2020-11-01 on this blog

This article was originally published in Visionen Issue 5/2020, the official magazine of VIS.

Bitemporal Data - SQL on Steroids

When trying to solve problems, computer scientists tend to make up a completely different problem, of which the original problem happens to be a more or less trivial subcase (call it the Spirit of Ueli). This time, my problem was to implement a "Recent Activity" feature for a database application. While doing research I came across a rather old book ¹ from the 90s describing an inspiring technique for database modelling incidentally solving the "Recent Activity" question.

To have an illustrative data model I will partly introduce the Stocks data model ² which I develop to manage my food stock. There are FoodItems which are of a certain kind of Food and stored in a Location. In a traditional, nontemporal data model, buying a banana means a SQL insert on the FoodItem table referencing the Food "Banana" and the Location, say, "Pantry". Moving a glass of jam from the pantry to the fridge is a SQL update on the FoodItem table, changing the foreign key stored_in of the FoodItem to reference the Location "Fridge". Finally, eating a delicious bar of chocolate induces a SQL delete of the corresponding food item. So far, so DMDB.

In this model you can answer questions like "What is stored in the fridge?" or "Are there any bagels left?". If you read carefully you will note they refer to the present state of the food stock, or are so called current queries. They act on the data at the instant of "now". Questions like "For how long have we run short of chocolate?" or modelling state like "When we will have done the shopping this weekend, we will have 5 new bars of chocolate" are not possible to express in a nontemporal data model. Following the terminology from the book ¹ these are statements on the valid time of the data.

To extend our data model from above to incorporate valid time, every row of data has to store a period of validity in which the data is considered to be valid. This is easily modelled by adding two columns to each table, valid_time_start and valid_time_end which capture the start and end of validity of the respective row. This is our first step to extend the data model to incorporate a new dimension of time.
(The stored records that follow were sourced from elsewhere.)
-- ==== Sys2Proof/Syntax.lean ====
section
/-! DEFINITION. The commands of the Z5: one constructor of Instr per row of the table of operations and events, with
the row's operands. A core instruction carries the fields of its 64-bit word (R102 to R122, R631, R632); a register
command carries what the write carries; an event carries what the world outside the block brings with it. -/

namespace Sys2Proof

/-- A granule with its side-band: 64 data bytes, four scales, sixteen WPOIS bits, four SPOIS bits (R202, R203). -/
structure Granule where
  data   : List Byte
  scales : List Byte
  wpois  : List Bool
  spois  : List Bool
  deriving DecidableEq, Repr

/-- Fields of a matrix macro (R104). -/
structure MatF where
  adesc  : Fin 16
  wring  : Fin 16
  odesc  : Fin 16
  afmt   : BitVec 4
  wfmt   : BitVec 4
  cvt    : BitVec 8
  tag    : BitVec 8
  sparse : Fin 4
  askip  : Bool
  walk   : Fin 4
  dreg   : Fin 32
  deriving DecidableEq, Repr

/-- Fields of a vector instruction (R106). -/
structure VecF where
  vd   : Fin 16
  va   : Fin 16
  vb   : Fin 16
  fn   : BitVec 4
  cvt  : BitVec 8
  areg : Fin 8
  src  : Bool
  ring : Fin 16
  sa   : Fin 32
  imm  : BitVec 19
  deriving DecidableEq, Repr

/-- Fields of a row-statistics instruction (R109). -/
structure StatF where
  ring : Fin 16
  src  : Bool
  areg : Fin 8
  dreg : Fin 8
  fmt  : BitVec 4
  rows : BitVec 8
  len  : BitVec 13
  deriving DecidableEq, Repr

/-- Fields of a MOVE instruction (R110, R632). -/
structure MoveF where
  sd  : Fin 32
  sa  : Fin 32
  sb  : Fin 32
  fn  : BitVec 4
  imm : BitVec 32
  deriving DecidableEq, Repr

/-- Fields of an XFER instruction (R113, R631). -/
structure XferF where
  route : Fin 64
  port  : Fin 4
  areg  : Fin 8
  len   : BitVec 8
  se    : Fin 4
  tag   : Fin 16
  sb    : Fin 32
  desc  : Fin 16
  imm   : BitVec 22
  deriving DecidableEq, Repr

/-- Fields of a GATE instruction (R116); `n` is the slot count minus one. -/
structure GateF where
  ring  : Fin 16
  n     : Fin 8
  route : Fin 64
  sa    : Fin 32
  deriving DecidableEq, Repr

/-- Fields of a CTR instruction (R118). -/
structure CtrF where
  sd   : Fin 32
  sa   : Fin 32
  ctr  : Fin 64
  step : BitVec 16
  deriving DecidableEq, Repr

/-- Fields of a WAIT instruction (R119). -/
structure WaitF where
  mask  : BitVec 16
  scope : Fin 4
  sa    : Fin 32
  sb    : Fin 32
  deriving DecidableEq, Repr

/-- Fields of a FLOW instruction (R120). -/
structure FlowF where
  sa     : Fin 32
  sb     : Fin 32
  target : Fin 1024
  count  : BitVec 16
  deriving DecidableEq, Repr
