/-- Register tables of the block MGT, part 1. -/
def famsMGT1 : List RegFam := [
  ⟨"MGT_PWR_BLK", 0x100410, [(25, 0x4)], 0x0, [
      ⟨"POWER", 0, 16, .ro, .none, .never⟩]⟩,
  ⟨"MGT_TEMP", 0x100480, [(37, 0x4)], 0x0, [
      ⟨"TEMP_C", 0, 8, .ro, .none, .never⟩]⟩,
  ⟨"MGT_FW_SLOT", 0x100600, [(2, 0x8)], 0x0, [
      ⟨"VALID", 0, 1, .ro, .none, .never⟩,
      ⟨"ACTIVE", 1, 1, .ro, .none, .never⟩,
      ⟨"TRIAL", 2, 1, .ro, .none, .never⟩,
      ⟨"FAILED", 3, 1, .ro, .none, .never⟩]⟩,
  ⟨"MGT_FW_SEC", 0x100604, [(2, 0x8)], 0x0, [
      ⟨"SEC_VERSION", 0, 32, .ro, .none, .never⟩]⟩,
  ⟨"MGT_FW_RB", 0x100610, [], 0x0, [
      ⟨"COUNTER", 0, 8, .ro, .none, .never⟩]⟩,
  ⟨"MGT_KEY", 0x100700, [(8, 0x8)], 0x0, [
      ⟨"STATE", 0, 2, .ro, .none, .never⟩]⟩,
  ⟨"MGT_KEY_MIN", 0x100704, [(8, 0x8)], 0x0, [
      ⟨"MIN_SEC_VERSION", 0, 32, .ro, .none, .never⟩]⟩,
  ⟨"MGT_LOG_STATUS", 0x100800, [], 0x0, [
      ⟨"STAGED", 0, 11, .ro, .none, .never⟩,
      ⟨"FAR_OK", 11, 1, .ro, .none, .never⟩,
      ⟨"DROP_CNT", 16, 16, .ro, .none, .never⟩]⟩,
  ⟨"MGT_LOG_NEWEST", 0x100804, [], 0x0, [
      ⟨"SEQ", 0, 32, .ro, .none, .never⟩]⟩,
  ⟨"MGT_LOG_OLDEST", 0x100808, [], 0x0, [
      ⟨"SEQ", 0, 32, .ro, .none, .never⟩]⟩,
  ⟨"MGT_ANL_CFG", 0x100900, [], 0x78F, [
      ⟨"MARGIN_MV", 0, 6, .rw, (.range 5 40), .never⟩,
      ⟨"DROOP_MV", 6, 6, .rw, (.range 10 60), .never⟩,
      ⟨"BUSY_CH", 16, 4, .ro, .none, .never⟩,
      ⟨"PENDING", 20, 5, .ro, .none, .never⟩]⟩,
  ⟨"MGT_CLAMP", 0x100A00, [], 0x0, [
      ⟨"COUNT", 0, 32, .ro, .none, .never⟩]⟩,
  ⟨"MGT_CLAMP_LAST", 0x100A04, [], 0x0, [
      ⟨"ADDR", 0, 28, .ro, .none, .never⟩,
      ⟨"BAR2", 28, 1, .ro, .none, .never⟩]⟩]

/-- Every register table of the block MGT. -/
def famsMGT : List RegFam := famsMGT0 ++ famsMGT1

/-- Register tables of the block ISL, part 0. -/
def famsISL0 : List RegFam := [
  ⟨"ISL_GOV_CTRL", 0x1080000, [(16, 0x100000)], 0x7F6430, [
      ⟨"CAP", 0, 3, .rw, (.ge 5 4), .never⟩,
      ⟨"HYST_C", 4, 4, .rw, (.range 1 8), .never⟩,
      ⟨"UP_HOLD", 8, 8, .rw, (.range 10 255), .never⟩,
      ⟨"STRETCH_EN", 16, 1, .rw, .none, .never⟩,
      ⟨"STRETCH_LIMIT", 17, 6, .rw, (.range 15 63), .never⟩]⟩,
  ⟨"ISL_GOV_STATUS", 0x1080004, [(16, 0x100000)], 0x2, [
      ⟨"STEP", 0, 3, .ro, .none, .never⟩,
      ⟨"STRETCHING", 3, 1, .ro, .none, .never⟩,
      ⟨"HOT_C", 4, 7, .ro, .none, .never⟩,
      ⟨"HOT_SENSOR", 11, 4, .ro, .none, .never⟩,
      ⟨"DROOP_HOLD", 15, 1, .ro, .none, .never⟩]⟩,
  ⟨"ISL_GOV_STRETCH", 0x1080008, [(16, 0x100000)], 0x0, [
      ⟨"STRETCH_CNT", 0, 32, .ro, .none, .never⟩]⟩,
  ⟨"ISL_GOV_DOWN", 0x108000C, [(16, 0x100000)], 0x0, [
      ⟨"THERM_DOWN_CNT", 0, 16, .ro, .none, .never⟩,
      ⟨"DROOP_DOWN_CNT", 16, 16, .ro, .none, .never⟩]⟩,
  ⟨"ISL_GOV_STEP", 0x1080010, [(16, 0x100000), (8, 0x4)], 0x0, [
      ⟨"CEIL", 0, 3, .rw, (.ge 5 4), .never⟩,
      ⟨"EN", 3, 1, .rw, .none, .never⟩,
      ⟨"TEMP_C", 4, 7, .rw, .special, .never⟩]⟩,
  ⟨"ISL_ARR_CTRL", 0x1080100, [(16, 0x100000)], 0x10, [
      ⟨"TOL_EXP", 0, 5, .rw, (.range 12 18), .never⟩]⟩,
  ⟨"ISL_ARR_INJ", 0x1080104, [(16, 0x100000)], 0x0, [
      ⟨"CORE", 0, 7, .rw, .none, .never⟩,
      ⟨"ARRAY", 7, 2, .rw, .none, .never⟩,
      ⟨"KIND", 9, 2, .rw, (.ge 3 0), .never⟩,
      ⟨"PERSIST", 11, 1, .rw, .none, .never⟩,
      ⟨"ARM", 12, 1, .w1s, .none, .never⟩,
      ⟨"ROW", 13, 5, .rw, .none, .never⟩,
      ⟨"CELL", 18, 5, .rw, .none, .never⟩,
      ⟨"BIT", 23, 6, .rw, .none, .never⟩]⟩,
  ⟨"ISL_POUR_WDOG", 0x1080200, [(16, 0x100000)], 0x2710, [
      ⟨"LIMIT_US", 0, 20, .rw, (.range 100 1000000), .never⟩]⟩,
  ⟨"ISL_ANL_CTRL", 0x1080300, [(16, 0x100000)], 0x7B3, [
      ⟨"EN", 0, 1, .rw, .none, .never⟩,
      ⟨"GUARD_MV", 1, 6, .rw, (.range 10 60), .never⟩,
      ⟨"TEMP_BAND", 7, 5, .rw, (.range 5 30), .never⟩]⟩,
  ⟨"ISL_ANL_STATUS", 0x1080304, [(16, 0x100000)], 0x0, [
      ⟨"LOAD_CLASS", 0, 2, .ro, .none, .never⟩,
      ⟨"GUARD", 2, 1, .ro, .none, .never⟩,
      ⟨"RUNNING", 3, 1, .ro, .none, .never⟩,
      ⟨"FAIL", 4, 1, .w1c, .none, .never⟩,
      ⟨"REANNEAL_CNT", 16, 16, .ro, .none, .never⟩]⟩,
  ⟨"ISL_FLT_STATUS", 0x1080308, [(16, 0x100000)], 0x0, [
      ⟨"RTR_FENCED", 0, 8, .ro, .none, .never⟩,
      ⟨"QUENCHED", 8, 1, .ro, .none, .never⟩,
      ⟨"QREASON", 9, 3, .ro, .none, .never⟩,
      ⟨"SPARES_FREE", 12, 5, .ro, .none, .never⟩]⟩,
  ⟨"ISL_ANL_REC", 0x1080310, [(16, 0x100000), (5, 0x4)], 0x0, [
      ⟨"VOFF", 0, 8, .ro, .none, .never⟩,
      ⟨"CLASS", 8, 2, .ro, .none, .never⟩,
      ⟨"TEMP_C", 10, 7, .ro, .none, .never⟩,
      ⟨"VALID", 17, 1, .ro, .none, .never⟩]⟩,
  ⟨"ISL_CLAMP", 0x1080F00, [(16, 0x100000)], 0x0, [
      ⟨"COUNT", 0, 32, .ro, .none, .never⟩]⟩,
  ⟨"ISL_CLAMP_LAST", 0x1080F04, [(16, 0x100000)], 0x0, [
      ⟨"ADDR", 0, 28, .ro, .none, .never⟩,
      ⟨"BAR2", 28, 1, .ro, .none, .never⟩]⟩,
  ⟨"ISL_DIR_STATUS", 0x1000200, [(16, 0x100000), (8, 0x10000)], 0x0, [
      ⟨"RR_PTR", 0, 4, .ro, .none, .never⟩,
      ⟨"WB_USED", 4, 5, .ro, .none, .never⟩]⟩,
  ⟨"ISL_DIR_RACE", 0x1000204, [(16, 0x100000), (8, 0x10000)], 0x0, [
      ⟨"SAME_CYCLE_CNT", 0, 16, .ro, .none, .never⟩,
      ⟨"FWD_CNT", 16, 16, .ro, .none, .never⟩]⟩]

/-- Register tables of the block ISL, part 1. -/
def famsISL1 : List RegFam := [
  ⟨"ISL_CTR_VAL", 0x1000400, [(16, 0x100000), (8, 0x10000), (64, 0x10)], 0x0, [
      ⟨"VALUE", 0, 32, .rwl, .none, .clusterJob⟩]⟩,
  ⟨"ISL_CTR_LIM", 0x1000404, [(16, 0x100000), (8, 0x10000), (64, 0x10)], 0x0, [
      ⟨"LIMIT", 0, 32, .rwl, .none, .clusterJob⟩]⟩,
  ⟨"ISL_CTR_CFG", 0x1000408, [(16, 0x100000), (8, 0x10000), (64, 0x10)], 0x0, [
      ⟨"MEMBERS", 0, 16, .ro, .none, .never⟩,
      ⟨"ANCHOR", 16, 4, .ro, .none, .never⟩,
      ⟨"DEFINED", 20, 1, .ro, .none, .never⟩]⟩,
  ⟨"ISL_CTR_STAT", 0x100040C, [(16, 0x100000), (8, 0x10000), (64, 0x10)], 0x0, [
      ⟨"TAKE_CNT", 0, 24, .ro, .none, .never⟩,
      ⟨"EXH_CNT", 24, 8, .ro, .none, .never⟩]⟩,
  ⟨"ISL_CTR_RR", 0x1000800, [(16, 0x100000), (8, 0x10000)], 0x0, [
      ⟨"RR_PTR", 0, 4, .ro, .none, .never⟩,
      ⟨"JOB", 4, 1, .ro, .none, .never⟩]⟩,
  ⟨"ISL_ERU_STATUS", 0x1000A00, [(16, 0x100000), (8, 0x10000)], 0x0, [
      ⟨"ROUND", 0, 3, .ro, .none, .never⟩,
      ⟨"BUSY", 3, 1, .ro, .none, .never⟩,
      ⟨"MEMBERS_IN", 4, 16, .ro, .none, .never⟩]⟩,
  ⟨"ISL_ERU_PLACED", 0x1000A04, [(16, 0x100000), (8, 0x10000)], 0x0, [
      ⟨"PLACED", 0, 32, .ro, .none, .never⟩]⟩,
  ⟨"ISL_ERU_RISER", 0x1000A08, [(16, 0x100000), (8, 0x10000)], 0x0, [
      ⟨"RISER_PLACED", 0, 16, .ro, .none, .never⟩,
      ⟨"DROPPED", 16, 16, .ro, .none, .never⟩]⟩,
  ⟨"ISL_ERU_EVT", 0x1000A0C, [(16, 0x100000), (8, 0x10000)], 0x0, [
      ⟨"RISER_FULL_CNT", 0, 12, .ro, .none, .never⟩,
      ⟨"ABSORB_CNT", 12, 12, .ro, .none, .never⟩,
      ⟨"NAN_SEEN", 24, 1, .w1c, .none, .never⟩,
      ⟨"POISON_SEEN", 25, 1, .w1c, .none, .never⟩]⟩,
  ⟨"ISL_ERU_ROUNDS", 0x1000A10, [(16, 0x100000), (8, 0x10000)], 0x0, [
      ⟨"ROUNDS", 0, 32, .ro, .none, .never⟩]⟩]

/-- Every register table of the block ISL. -/
def famsISL : List RegFam := famsISL0 ++ famsISL1

/-- Register tables of the block CORE, part 0. -/
def famsCORE0 : List RegFam := [
  ⟨"ISL_CORE_ID", 0x1008000, [(16, 0x100000), (8, 0x10000), (16, 0x400)], 0x0, [
      ⟨"LCORE", 0, 11, .ro, .none, .never⟩,
      ⟨"PCORE", 12, 12, .ro, .none, .never⟩,
      ⟨"SPARE", 24, 1, .ro, .none, .never⟩,
      ⟨"RUNTIME_CW", 25, 1, .ro, .none, .never⟩]⟩,
  ⟨"ISL_CORE_STATE", 0x1008004, [(16, 0x100000), (8, 0x10000), (16, 0x400)], 0x0, [
      ⟨"ACTIVE_SLOT", 0, 2, .ro, .none, .never⟩,
      ⟨"SLOT_STATE", 2, 8, .ro, .none, .never⟩,
      ⟨"PC", 10, 10, .ro, .none, .never⟩,
      ⟨"FENCED", 20, 1, .ro, .none, .never⟩,
      ⟨"DBG_HALTED", 21, 1, .ro, .none, .never⟩,
      ⟨"AT_GATE", 22, 1, .ro, .none, .never⟩]⟩,
  ⟨"ISL_CORE_DBG", 0x1008008, [(16, 0x100000), (8, 0x10000), (16, 0x400)], 0x0, [
      ⟨"HALT_REQ", 0, 1, .rw, .none, .never⟩,
      ⟨"STEP", 1, 1, .w1s, .none, .never⟩,
      ⟨"BKPT_EN", 2, 1, .rw, .none, .never⟩]⟩,
  ⟨"ISL_CORE_STALL", 0x1008010, [(16, 0x100000), (8, 0x10000), (16, 0x400), (8, 0x4)], 0x0, [
      ⟨"CYCLES", 0, 32, .ro, .none, .never⟩]⟩,
  ⟨"ISL_CORE_EVT", 0x1008040, [(16, 0x100000), (8, 0x10000), (16, 0x400)], 0x0, [
      ⟨"WCLOSED", 0, 1, .w1c, .none, .never⟩,
      ⟨"ADDR_OOR", 1, 1, .w1c, .none, .never⟩,
      ⟨"POISON_IN", 2, 1, .w1c, .none, .never⟩,
      ⟨"CHK_RECOMP", 3, 1, .w1c, .none, .never⟩,
      ⟨"POISON_CTL", 4, 1, .w1c, .none, .never⟩]⟩,
  ⟨"ISL_CORE_CHK", 0x1008050, [(16, 0x100000), (8, 0x10000), (16, 0x400)], 0x0, [
      ⟨"RECOMP_CNT", 0, 16, .ro, .none, .never⟩,
      ⟨"ROW_MIS", 16, 1, .ro, .none, .never⟩,
      ⟨"COL_MIS", 17, 1, .ro, .none, .never⟩,
      ⟨"DUP_MIS", 18, 1, .ro, .none, .never⟩,
      ⟨"ARRAY", 19, 2, .ro, .none, .never⟩,
      ⟨"PERSIST", 21, 1, .ro, .none, .never⟩]⟩,
  ⟨"ISL_CORE_VEC", 0x1008060, [(16, 0x100000), (8, 0x10000), (16, 0x400)], 0x0, [
      ⟨"FLUSH_CNT", 0, 16, .ro, .none, .never⟩,
      ⟨"NAN_CNT", 16, 16, .ro, .none, .never⟩]⟩,
  ⟨"ISL_CORE_TS", 0x1008070, [(16, 0x100000), (8, 0x10000), (16, 0x400)], 0x0, [
      ⟨"CACHE_UNITS", 0, 3, .ro, .none, .never⟩,
      ⟨"WMODE", 3, 1, .ro, .none, .never⟩,
      ⟨"JOB", 4, 1, .ro, .none, .never⟩,
      ⟨"TEST", 5, 1, .rwl, .none, .coreJob⟩,
      ⟨"SCRUB", 6, 1, .ro, .none, .never⟩]⟩,
  ⟨"ISL_CORE_RING", 0x1008080, [(16, 0x100000), (8, 0x10000), (16, 0x400), (16, 0x4)], 0x0, [
      ⟨"HEAD", 0, 3, .ro, .none, .never⟩,
      ⟨"TAIL", 3, 3, .ro, .none, .never⟩,
      ⟨"FULL", 6, 8, .ro, .none, .never⟩,
      ⟨"SLOTS", 14, 4, .ro, .none, .never⟩,
      ⟨"PRODUCER", 18, 3, .ro, .none, .never⟩]⟩,
  ⟨"ISL_CORE_WIN", 0x10080C0, [(16, 0x100000), (8, 0x10000), (16, 0x400)], 0x0, [
      ⟨"WDROP_CNT", 0, 16, .ro, .none, .never⟩,
      ⟨"CDROP_CNT", 16, 16, .ro, .none, .never⟩]⟩,
  ⟨"ISL_CORE_WCRED", 0x10080D0, [(16, 0x100000), (8, 0x10000), (16, 0x400), (4, 0x8)], 0x0, [
      ⟨"BASE", 0, 15, .rwl, .special, .windowMode⟩,
      ⟨"LEN", 15, 15, .rwl, .special, .windowMode⟩,
      ⟨"VALID", 30, 1, .rwl, .none, .windowMode⟩]⟩,
  ⟨"ISL_CORE_WKEY", 0x10080D4, [(16, 0x100000), (8, 0x10000), (16, 0x400), (4, 0x8)], 0x0, [
      ⟨"SENDER", 0, 12, .rwl, .none, .windowMode⟩,
      ⟨"GRANT_LEN", 12, 15, .ro, .none, .never⟩]⟩,
  ⟨"ISL_CORE_FIFO", 0x1008100, [(16, 0x100000), (8, 0x10000), (16, 0x400), (4, 0x8)], 0x0, [
      ⟨"FILL_BANK", 0, 1, .ro, .none, .never⟩,
      ⟨"FULL", 1, 1, .ro, .none, .never⟩,
      ⟨"OVERRUN", 2, 1, .w1c, .none, .never⟩,
      ⟨"BAD_SEEN", 3, 1, .w1c, .none, .never⟩,
      ⟨"VIS_PKTS", 4, 8, .ro, .none, .never⟩,
      ⟨"BAD_PKT_CNT", 12, 10, .ro, .none, .never⟩,
      ⟨"PARITY_CNT", 22, 10, .ro, .none, .never⟩]⟩,
  ⟨"ISL_CORE_FIFO_TW", 0x1008104, [(16, 0x100000), (8, 0x10000), (16, 0x400), (4, 0x8)], 0x0, [
      ⟨"WORD", 0, 32, .wo, .none, .never⟩]⟩,
  ⟨"ISL_CORE_CHIT", 0x1008120, [(16, 0x100000), (8, 0x10000), (16, 0x400)], 0x0, [
      ⟨"COUNT", 0, 32, .ro, .none, .never⟩]⟩,
  ⟨"ISL_CORE_CMISS", 0x1008124, [(16, 0x100000), (8, 0x10000), (16, 0x400)], 0x0, [
      ⟨"COUNT", 0, 32, .ro, .none, .never⟩]⟩]
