/-- ROUND_DECISION: a complete round of a running partition is placed, its decisions and return entries are written,
its ferry reports sent, and the following round takes its place (R278 to R282, R287, R516). -/
def State.roundDecide (s : State) (k slot dn : Nat) : State :=
  let cl := s.cluster k
  let rt := cl.router slot
  match lookup rt.descs dn, lookupD rt.rounds dn [] with
  | some d, r :: rest =>
    if d.complete r ∧ s.partRuns (16 * k) then
      let x := decideRound d rt.experts r
      let tokens := List.range (d.members.length * d.tok)
      let bytes := tokens.map fun g => decisionBytes d rt x g
      let s0 := s.setCluster k (cl.setRouter slot { rt with rounds := insert rt.rounds dn rest })
      let s1 := tokens.foldl (fun s g =>
        let c := 16 * k + d.members.getD (g / d.tok) 0
        let a := 64 * (d.decBase + g % d.tok)
        let bs := bytes.getD g []
        let s1 := s.fabricWrite c (routerKey k) a (bs.take (8 * d.k)) (x.pois.getD g false)
        if d.k < 8 then s1.fabricWrite c (routerKey k) (a + 8 * d.k) (bs.drop (8 * d.k)) false else s1) s0
      let s2 := (List.range d.e).foldl (fun s e => s.writeReturns k d rt x e) s1
      let weightNaN := tokens.any fun g =>
        (gateWeights d (x.scores.getD g []) (x.place.slotsOf d.k g)).any fun w => isNaN (ofF32 w)
      ((s2.ferryReports k d rt x).countRound k dn x weightNaN).showMembers k d (rest.headD { grans := [] })
    else s
  | _, _ => s
def execRoundDecision (k : Cluster) (slot : Slot) (d : Fin 8) (s : State) : Answer :=
  .next (s.roundDecide k slot d)

end Sys2Proof.Machine
end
Instead of a nontemporal approach where any state of the data is a snapshot of reality at one point in time, we now store all such snapshots in the same database.

So how do you operate on such a data model? Bad news ahead, temporal data will cause quite a blow up to the SQL code and lead to long sequences of instructions for even "simple" operations. Let's walk through the same examples as above. Inserting the banana into the pantry is almost the same as before. For the valid_time_start you choose freely when the data entered your pantry. valid_time_end should be set to "Whenever I desire to eat a banana" which no SQL data type is able to represent. Instead the pragmatic solution tells to either set it to 'infinity' (if you have the privilege to develop on PostgreSQL) or any date in remote future, say 9999-12-31 (this way you create a new Y2K problem ³. The team maintaining the database in this remote future will curse you for being that naive. Ignore them and be proud of having created a system which has lasted for ages and survived the test of time).

So how do I move the glass of jam into the fridge now? The "row" you want to update is now a chronologically ordered sequence of rows. The data can be in a state where, the jam was in the pantry for one week, then placed into the cupboard for another week and only yesterday put onto the table to be opened today. A generic SQL update operation will have to cut a slice from this chronological sequence of rows and insert a new row starting now and end at the end of the slice (or infinity). So for the jam, we would locate the row stating the jam is on the table. We now terminate this row by setting its valid_time_end to now and insert a new row with a valid_time_start of now and a valid_time_end of infinity. If the database held another row stating "tomorrow, put the jam back into the cupboard" we would now delete this row, saying "this event will not occur tomorrow".

Deleting a row (also known as eating) is done by retrieving the FoodItem row which is valid now and set the valid_time_end to now. Then any future row of that item must be deleted.

Summing up we can now cope with both situations I used to show the shortcomings of nontemporal data models before. E.g. the statement about buying chocolate next weekend can be expressed as

insert into FoodItem
select <next-saturday> as valid_time_start,
      'infinity' as valid_time_end,
      5 as of_type,         -- 5 is the id of chocolate
      1 as stored_in        -- 1 is the id of the pantry

The other query is omitted for exercise and brevity.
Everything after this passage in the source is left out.